Trearddur Bay
- Full name: Trearddur Bay F.C.
- Ground: Lon Isallt
- League: Ardal NW League
- 2025–26: Ardal NW League, 10th of 16

= Trearddur Bay F.C. =

Defunct association football club in Wales

Trearddur Bay Football Club is a Welsh football team based in Trearddur, Anglesey, Wales. The club plays in the .

As Trearddur Bay United they rose from the Anglesey League in 2008–09 to winning Division One of the Welsh Alliance League at the end of the 2015–16 season. Trearddur Bay United merged with Bryngwran Bulls in 2019 to create Trearddur Bay Bulls.

==History==
Trearddur Bay first appears in the 1933–34 Anglesey League, finishing level on points with champions Llangefni. They appeared again after World War II.

Trearddur Bay again appear in the league from 1980 until withdrawing during the 2000–01 season.

Trearddur Bay United joined Saturday league football for 2008–09, and saw success in their first season, winning the North Wales Coast FA Junior Challenge Cup as well as the Anglesey League's Dargie Cup and Thomas & Williams Cup. The following season saw them obtain more cup success, retaining the Dargie Cup and winning the Elias Cup. The 2010–11 season saw them win the Anglesey League and three cup competitions, and gain promotion to the Gwynedd League.

The club's first season saw them finish league runners-up and win the Cwpan Gwynedd. The following season they went one better and finished champions of the league, gaining promotion to the Welsh Alliance League Division Two.

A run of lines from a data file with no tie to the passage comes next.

/-- The ring of class 9 that a loading descriptor came on. -/
def State.loadRing (s : State) (tag : Nat) : Nat :=
  ((s.io.ringHolding 9 tag).orElse fun _ => (List.range 64).find? fun n => s.io.fld (ringClass n) = 9).getD 2

/-- CAMP_PAYLOAD (R377). -/
def campPayloadEffect (d : Descriptor) (body : Option (List Byte)) (s : State) : State :=
  let ring := s.loadRing d.tag
  let d := s.fetched ring d
  let slot := byteAt d.params 0
  let off := leAt d.params 4 4
  let body := s.bodyOf ring d body
  let s := s.onIo (Io.finish 9 d.tag)
  match body, s.camp slot with
  | none, _ => s.onIo (Io.dmaFailed ring true)
  | some _, none => s.loadError
  | some b, some c =>
    if d.opcode ≠ 0x0710 ∨ c.state ≠ .loading ∨ off % 512 ≠ 0 ∨ b = [] ∨ c.payloadLen < off + b.length ∨
        (b.length % 512 ≠ 0 ∧ off + b.length ≠ c.payloadLen) then s.loadError
    else
      s.loadPart slot c { c with payload := overlay c.payload off b
                                 chunksIn := markRange (off / 512) ((b.length + 511) / 512) c.chunksIn }

def execCampPayload (d : Descriptor) (body : Option (List Byte)) (s : State) : Host.Outcome State Fault Refusal :=
  .next (s.tracked (campPayloadEffect d body))

/-- The 8-byte meter IDs of a buffer. -/
def idsOf (b : List Byte) : List Nat := (List.range (b.length / 8)).map fun i => leAt b (8 * i) 8

/-- CAMP_TARGETS (R377). -/
def campTargetsEffect (d : Descriptor) (body : Option (List Byte)) (s : State) : State :=
  let ring := s.loadRing d.tag
  let d := s.fetched ring d
  let slot := byteAt d.params 0
  let first := leAt d.params 4 4
  let body := s.bodyOf ring d body
  let s := s.onIo (Io.finish 9 d.tag)
  match body, s.camp slot with
  | none, _ => s.onIo (Io.dmaFailed ring true)
  | some _, none => s.loadError
  | some b, some c =>
    let n := b.length / 8
    if d.opcode ≠ 0x0711 ∨ c.state ≠ .loading ∨ b = [] ∨ b.length % 8 ≠ 0 ∨ c.targetCount < first + n then s.loadError
    else
      s.loadPart slot c { c with ids := c.ids.take first ++ idsOf b ++ c.ids.drop (first + n)
                                 targetsIn := markRange first n c.targetsIn }

def execCampTargets (d : Descriptor) (body : Option (List Byte)) (s : State) : Host.Outcome State Fault Refusal :=
  .next (s.tracked (campTargetsEffect d body))

/-! ### Start (R378, R384) -/

/-- The campaign link of a campaign, of KIND BROADCAST. -/
def State.campLink (s : State) (c : Campaign) : Option LinkDesc :=
  ((s.trv.unitLinks.find? fun p => p.1 = c.linkIndex).map (·.2)).filter fun l => l.driftPpm = 0

/-- A chunk fits its link by its airtime alone (R385). -/
def State.chunkFits (s : State) (l : LinkDesc) : Bool :=
  decide (1000 * (s.io.effFld ⟨TRV_TX_TIMING, 0, 16⟩ + s.io.airtimeUs l.phyMode (19 + 14 + 524) +
    s.io.effFld ⟨TRV_PA_TIMING, 16, 16⟩) ≤ l.span * s.cycleNs)

/-- A target cannot be served (R378, check 4). -/
def State.targetRefused (s : State) (slot : Nat) (kind id : Nat) : Bool :=
  (match s.meterById id with | some m => m.exported || !bitOf m.caps 0 | none => true) ||
    s.sed.slots.zipIdx.any fun p => p.2 ≠ slot && match p.1 with
      | some d => d.active && d.kind = kind && d.targets.any fun x => x.meterId = id
      | none => false

/-- The key a payload's signature is checked under (R378, check 3). -/
def State.campKey (s : State) (c : Campaign) : Option PubKey :=
  if c.keyInDesc then p521Point (bytesAt c.desc 96 133) else s.holderKey c.holder

/-- The first failing check of CAMP_START, with the target index (R378, R385). -/
def State.startCheck (s : State) (slot : Nat) (c : Campaign) : Option (Status × List Byte) :=
  if !c.loaded then some (.badParam, [])
  else if sha512 c.payload ≠ c.hash then some (.signature, [])
  else if c.verify && (s.campKey c).isNone then some (.badParam, [])
  else if c.verify && !(match s.campKey c with
      | some k => decide (132 ≤ c.payload.length) &&
          p521Verify k (c.payload.take (c.payload.length - 132)) (lastN 132 c.payload)
      | none => false) then some (.signature, [])
  else match c.ids.findIdx? fun id => s.targetRefused slot c.kind id with
    | some i => some (.badParam, leBytes 4 i)
    | none => match s.campLink c with
      | none => some (.badParam, [])
      | some l =>
        if c.endM < s.io.now + 86400 * s.io.fNominal ∨ s.chunkFits l = false then some (.badParam, []) else none

/-- Whether the checks reach the signature, and find it bad (R378, R295). -/
def State.startVerifies (_ : State) (c : Campaign) : Bool := c.verify && c.loaded && decide (sha512 c.payload = c.hash)

/-- A target at CAMP_START: relayed targets are served by unicast from the start (R384, R387). -/
def State.newTarget (s : State) (c : Campaign) (id : Nat) : CampTarget :=
  let r := ((s.meterById id).map (·.record)).getD 0xFFFF
  { meterId := id, record := r, state := .notifying, reason := 0, round := 0
    unicast := decide (1 < (s.brg.routeOf r).hops), reported := none, deficit := List.replicate c.blocks 0
    pointer := List.replicate c.blocks 0, left := (List.range c.blocks).map c.blockK, flight := none, noticeDue := true }

/-- The chunks of each block in round 1 (R385). -/
def Campaign.firstDue (c : Campaign) : List Nat :=
  (List.range c.blocks).map fun b => c.blockK b + (c.blockK b * c.repairPct + 99) / 100

/-- CAMP_START (R378, R384, R391). -/
def campStartBody (a : Adm) (s : State) : State :=
  let slot := byteAt a.params 0
  match s.camp slot with
  | none => s.done 0x0701 a .badParam [] []
  | some c =>
    if c.state ≠ .loading then s.done 0x0701 a .busy [] []
    else match s.startCheck slot c with
      | some (st, p) =>
        let s := if !(s.startVerifies c && (s.campKey c).isSome) then s
          else if st = .signature then (s.counted false).onIo (Io.raise 222)
          else s.counted true
        s.done 0x0701 a st p []
      | none =>
        let s := if c.verify then s.counted true else s
        let start := match s.campLink c with
          | some l => s.io.nextOccurrence l (s.io.now + 600 * s.io.fNominal - 1)
          | none => s.io.now
        let c' := { c with state := .running, targets := c.ids.map (s.newTarget c), startM := start, round := 1
                           phase := .sending, place := List.replicate c.blocks 0, due := c.firstDue
                           sent := List.replicate c.blocks 0 }
        let s := s.storeWrite .fallow (.payload slot) (c.desc ++ c.payload ++ c.ids.flatMap (leBytes 8)) none
        (s.setCamp slot (some c')).done 0x0701 a .ok [] []

def execCampStart (a : Adm) (s : State) : Host.Outcome State Fault Refusal :=
  .next (s.adminPke 0x0701 .sed a fun a => State.tracked (campStartBody a))

/-! ### Campaign messages (R381, R382) -/

/-- A campaign message after its claim (R382). -/
def Campaign.message (c : Campaign) (type : Nat) (body : List Byte) : List Byte :=
  [3] ++ leBytes 1 type ++ leBytes 2 c.campId ++ body

def Campaign.noticeBody (c : Campaign) (l : Option LinkDesc) : List Byte :=
  leBytes 1 c.kind ++ leBytes 1 (byteAt c.desc 6) ++ leBytes 4 c.payloadLen ++ leBytes 1 c.kMax ++ zeros 1 ++
    leBytes 2 c.blocks ++ leBytes 8 c.startM ++ leBytes 8 c.endM ++
    (match l with | some l => l.bytes | none => zeros 16) ++ c.hash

The club finished third in the first season in the league and third again the followings season, gaining promotion to Division One. The next season saw the club win Division One at their first attempt but they were denied promotion to the Cymru Alliance, as their ground did not meet the required criteria to qualify for promotion.

In June 2017 a new management team of former manager, Chris Davies and Nathan Owen took over. The following July the club withdrew from the Welsh Alliance League, planning to take a year out.

In August 2019 the club merged with Bryngwran Bulls to form Trearddur Bay Bulls. This was a short lived affair and the club once again folded in 2020.

The club finally combined its three sections into one (ladies, juniors, men's) and relaunched under the one heading of Trearddur Bay Football Club. The club has grown and now offers football to Boys, Girls, The disabled and senior men's. The club returned to senior football for the 2022–23 season and were crowned champions of Division One of the North Wales Coast West Football League followed by back-to-back wins becoming Premier Division champions in the 2023–24 season. This gained them promotion to the Ardal North West.

Campbell Harrison took over as manager in May 2025.

Footage has circulated on social media of their player Tom Taylor elbowing Porthmadog player Danny Brookwell in the face in their Ardal North West game on 17 January 2026. He has been released by the club and released on conditional bail after North Wales Police arrested him on suspicion of assault. The Football Association of Wales will also review the incident. On 22 January 2026 it was reported that secretary Chris Davies left the club, but says it was unrelated to the incident. In May 2026 it was reported that Taylor pleaded guilty of causing actual bodily harm and received a 24 weeks jail term, suspended for a year.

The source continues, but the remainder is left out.